The Biotechnology Industry Organization (BIO) thanks the Food and Drug Administration (FDA) for the opportunity to submit comments on the “Draft Guidance for Industry on Pre-Launch Activities Importation Requests.”
BIO represents more than 1,100 biotechnology companies, academic institutions, state biotechnology centers and related organizations across the United States and in more than 30 other nations. BIO members are involved in the research and development of innovative healthcare, agricultural, industrial and environmental biotechnology products, thereby expanding the boundaries of science to benefit humanity by providing better healthcare, enhanced agriculture, and a cleaner and safer environment.

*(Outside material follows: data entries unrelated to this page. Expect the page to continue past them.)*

-- ==== Sys2Proof/Machine/Planner.lean ====
section
/-! DEFINITION. What binds the local planner's choices of one plan: slot grants, estimates and splits, alternatives, the division of cores, stage memory
and HBM frames, lots and collectives (R72, R97 to R105, R186, R196, R226, R229, R247, R248, R307, R337, R421, R526, R540, R541, R552 to R556, R565, R566,
R576 to R578). -/

namespace Sys2Proof.Machine

/-! ### Slot grants (R540, R541) -/

/-- Streams in the order of R541. -/
def grantBefore (a b : CollPlan × CollStream) : Bool :=
  let k (x : CollPlan × CollStream) : List Nat := [x.1.cls, x.2.first, x.1.collId, x.2.sender]
  decide (k a < k b)

/-- Insert a stream in the order of R541. -/
def insertStream (x : CollPlan × CollStream) : List (CollPlan × CollStream) → List (CollPlan × CollStream)
  | [] => [x]
  | y :: ys => if grantBefore x y then x :: y :: ys else y :: insertStream x ys

/-- Slots of reduction memory (R540). -/
def reductionSlots : Nat := 384

/-- A stream takes the two lowest slots that no granted interval overlapping its own holds; otherwise it is planned staged (R540, R541). -/
def grantStream (acc : List (Grant × Nat × Nat)) (x : CollPlan × CollStream) : List (Grant × Nat × Nat) :=
  let taken := (acc.filter fun g => decide (g.2.1 ≤ x.2.last ∧ x.2.first ≤ g.2.2)).flatMap fun g => g.1.slots
  let free := (List.range reductionSlots).filter fun n => !(taken.contains n)
  let slots := if 2 ≤ free.length then free.take 2 else []
  acc ++ [(⟨x.1.collId, x.2.sender, x.2.level, slots⟩, x.2.first, x.2.last)]

/-- A plan's streams in the order in which they are granted. -/
def grantOrder (cs : List CollPlan) : List (CollPlan × CollStream) :=
  (cs.flatMap fun c => c.streams.map fun x => (c, x)).foldl (fun a x => insertStream x a) []

/-- The grants of a plan's streams (R541). -/
def grantsOf (cs : List CollPlan) : List Grant := ((grantOrder cs).foldl grantStream []).map fun g => g.1

/-- Planned staged streams take at most half of each staged area at any time (R544). -/
def stagedFits (cs : List CollPlan) : Bool :=
  let st := ((grantOrder cs).zip (grantsOf cs)).filter fun x => x.2.slots == []
  st.all fun x => decide (((st.filter fun y => y.1.1.die == x.1.1.die && y.1.2.stack == x.1.2.stack &&
    decide (y.1.2.first ≤ x.1.2.first ∧ x.1.2.first ≤ y.1.2.last)).map fun y => y.1.2.bytes).foldl (· + ·) 0 ≤ 2 ^ 23)

/-! ### The reproducible profile (R575 to R578) -/

/-- SPAN_LOG2 and HG_LOG2 of the image's REPRO_RULE (R575). -/
def State.spanLog (s : State) : Nat := fld s.img.profile 188 4
def State.groupLog (s : State) : Nat := fld s.img.profile 184 4

/-- The crew is a complete cube of at least 2^SPAN_LOG2 members (R576). -/
def State.wholeCube (s : State) : Bool :=
  decide (s.crew.members.length = 2 ^ s.img.dims ∧ 2 ^ s.spanLog ≤ s.crew.members.length)

/-- The member set of a sequence; the whole crew while no delta has given one. -/
def State.setOf (s : State) (h : W32) : Nat × Nat := ((s.fore.seqSets.find? fun x => x.1 == h).map Prod.snd).getD (0, 2 ^ s.img.dims)

/-- The plan being made follows the rules of R576; a plan under R105 or R551, or of a crew that is no such cube, is made as with REPRO = 0 (R578). -/
def State.reproPlan (s : State) : Bool := s.repro && s.wholeCube && !s.fore.replan

/-- C as the plan takes it: under the reproducible profile the value fixed at the crew's formation, taken as the delivery margin measured then
(R555, R576; log 46). -/
def State.planBudget (s : State) : Nat := if s.reproPlan then s.shortPeriod - s.tick.margin else s.budget

/-! ### Estimates (R97, R158, R169, R187, R196, R556) -/

/-- The bounds that the Forester expects: those that it can read, and the expected values of MEMWORD levels in nest order (R196). -/
def expectBounds (t : Sparse W64) : List Level → List Nat → List Nat
  | [], _ => []
  | l :: ls, e => if l.src = 2 then e.headD 0 :: expectBounds t ls e.tail else boundOf [] t l :: expectBounds t ls e

/-- The whole task of a plan under one alternative, with its expected bounds; no descriptor for a vector pass. -/
def State.expectCtx (s : State) (t : TaskPlan) (alt : Nat) : Ctx :=
  match t.kind with
  | .matrix operation _ =>
    let c := s.planCtx 0 { t with kind := .matrix operation alt, part := none }
    { c with bounds := expectBounds c.treg (dNest c.desc) t.expect }
  | .vector _ => {}

/-- The alternative that a task names. -/
def taskAlt (t : TaskPlan) : Nat :=
  match t.kind with
  | .matrix _ alt => alt
  | .vector _ => 0

/-- Arithmetic cycles of a matrix task: R169 per reduction tile, or the rate of R158 under NUM=STRICT. -/
def State.ctxCycles (s : State) (c : Ctx) : Nat :=
  tProbCount c.treg * c.prodBounds (List.range (dLevels c.desc)) * descTileCycles s.num c.desc

/-- Sixteenths of 2.25 GHz at which the plan takes a die to run: its clock in the Tally snapshot of the latest commit (R555), or the nominal one (R556, R576
rule 6). -/
def State.planClock (s : State) (die : Nat) : Nat := if s.reproPlan then 16 else 16 - Sparse.get 0 s.fore.steps die

/-- A number of cycles in 10 ns units: 22.5 cycles of the full clock pass in each (R556). The spec gives no rounding; a begun unit counts (DESIGN CHOICE,
log 60). -/
def State.cyclesTime (s : State) (die cycles : Nat) : Nat := ceilDiv (cycles * 32) (45 * s.planClock die)

/-- Cycles of a vector pass over a row of `len` elements, of the passes for which a rule counts them: normalisation, statistics with output and conversion (R237),
and the three passes of a soft maximum (R241). -/
def State.passCycles (s : State) (pass : VecPass) (len : Nat) : Nat :=
  match pass with
  | .normalise => (if s.normKind = 0 then 4 else 8) * ceilDiv len 64
  | .softMax => ceilDiv len 64 + 2 * ceilDiv len 16
  | .rotary | .attention | .other => 0

/-- The estimate of a whole task alone (R97): computed for a matrix task under an alternative; of a vector pass the larger of the cycles of its row, whose length
its `expect` gives, and what the Forester has measured. -/
def State.altTime (s : State) (p : PlanInput) (t : TaskPlan) (alt : Nat) : Nat :=
  match t.kind with
  | .matrix _ _ => s.cyclesTime t.die (s.ctxCycles (s.expectCtx t alt))
  | .vector pass => max (s.cyclesTime t.die (s.passCycles pass (t.expect.headD 0))) (((p.ests.find? fun e => e.task == t.id).map (·.est)).getD 0)

def State.taskTime (s : State) (p : PlanInput) (t : TaskPlan) : Nat := s.altTime p t (taskAlt t)

/-- The level-0 bound of a task, and whether level 0 is a reduction level (R100). A vector pass has no level: it is indivisible (log 13). -/
def State.level0 (s : State) (t : TaskPlan) : Nat × Bool :=
  let c := s.expectCtx t (taskAlt t)
  (c.bounds.headD 1, ((dNest c.desc).head?.map fun l => l.role == 2).getD false)

/-! ### Splits and refusals (R98 to R101) -/

/-- A task that cannot be split to fit the budget (R100, R101): its estimate, level-0 bound and whether level 0 is a reduction level. -/
def estRefused (budget est bound0 : Nat) (reduction0 : Bool) : Bool :=
  decide (budget < est) && (decide (bound0 ≤ 1) || reduction0 || decide (budget * bound0 < est))

/-- Pieces of a task (R98). -/
def estPieces (budget est : Nat) : Nat := if est ≤ budget ∨ budget = 0 then 1 else ceilDiv est budget

/-- The task cannot be planned (R100, R101). -/
def State.tooLong (s : State) (p : PlanInput) (t : TaskPlan) : Bool :=
  estRefused s.planBudget (s.taskTime p t) (s.level0 t).1 (s.level0 t).2

/-- Pieces of split tasks that the next plan must carry: (task, request, piece, pieces). They run in consecutive ticks (R99). -/
def dueAfter (p : Option PlanInput) : List (Nat × Option Nat × Nat × Nat) :=
  match p with
  | some p => (p.tasks.filter fun t => decide (t.piece.1 + 1 < t.piece.2)).map fun t => (t.id, t.req, t.piece.1 + 1, t.piece.2)
  | none => []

Historically, FDA relied upon a simple and informal system to allow a Sponsor to import drug products pending marketing approval in order to ensure patient availability of product immediately upon approval. A Sponsor requested the import approval and referenced the pending application, FDA granted approval to import, and the Sponsor was free to distribute product when the pending application was approved. BIO appreciates the Agency’s efforts to create a more formal and predictable pre-launch activities importation request (PLAIR) process, but is concerned that the program, as outlined in the draft guidance may have the unintended consequence of delaying the availability of product to patients following a Sponsor’s receipt of an approved drug application. BIO questions and asks FDA to clarify the problem that FDA seeks to solve by instituting a more formal PLAIR process. To the best of our knowledge, the prior system did not result in premature distribution of product, and product always remained subject to the rules and regulations of the Federal Food, Drug, and Cosmetic Act (FFDCA), including the prohibition against the introduction or delivery for introduction into interstate commerce of any misbranded drug under section 502 or any article not subject to new drug approval under section 505.
Under the proposed PLAIR process, by submitting a PLAIR, a Sponsor is by default accepting that FDA has refused entry of the product, that the product must be “reconditioned” per the terms of the PLAIR, and that the Sponsor has opted not to request a hearing on refusal of admission. These elements of the proposed PLAIR program create a high bar, and the appearance that FDA is trying to discourage pre-launch importation activities. BIO is concerned that program participation requires Sponsors to forego legally enforceable due process rights related to the detention process. In addition, the program has the potential to delay patient access by requiring a Sponsor to follow-up with FDA to verify that the terms of the PLAIR have been met and that the product conforms to the application prior to release and despite being subject to the FFDCA including 502 and 505, BIO requests FDA clarify the type of terms FDA may demand under the proposed program how it will determine that the product imported under a PLAIR “conforms to the application.”
In addition, we note that the draft guidance recommends that Sponsors submit a PLAIR not more than 60 days before the user fee goal date. This seems to be a short time period for FDA to act upon the request and respond. If indeed 60 days is not enough time for FDA to grant a PLAIR, a Sponsor would have little time to actually get the product shipped and imported so that it can be on hand and ready for launch; this effectively defeats the purpose of the PLAIR.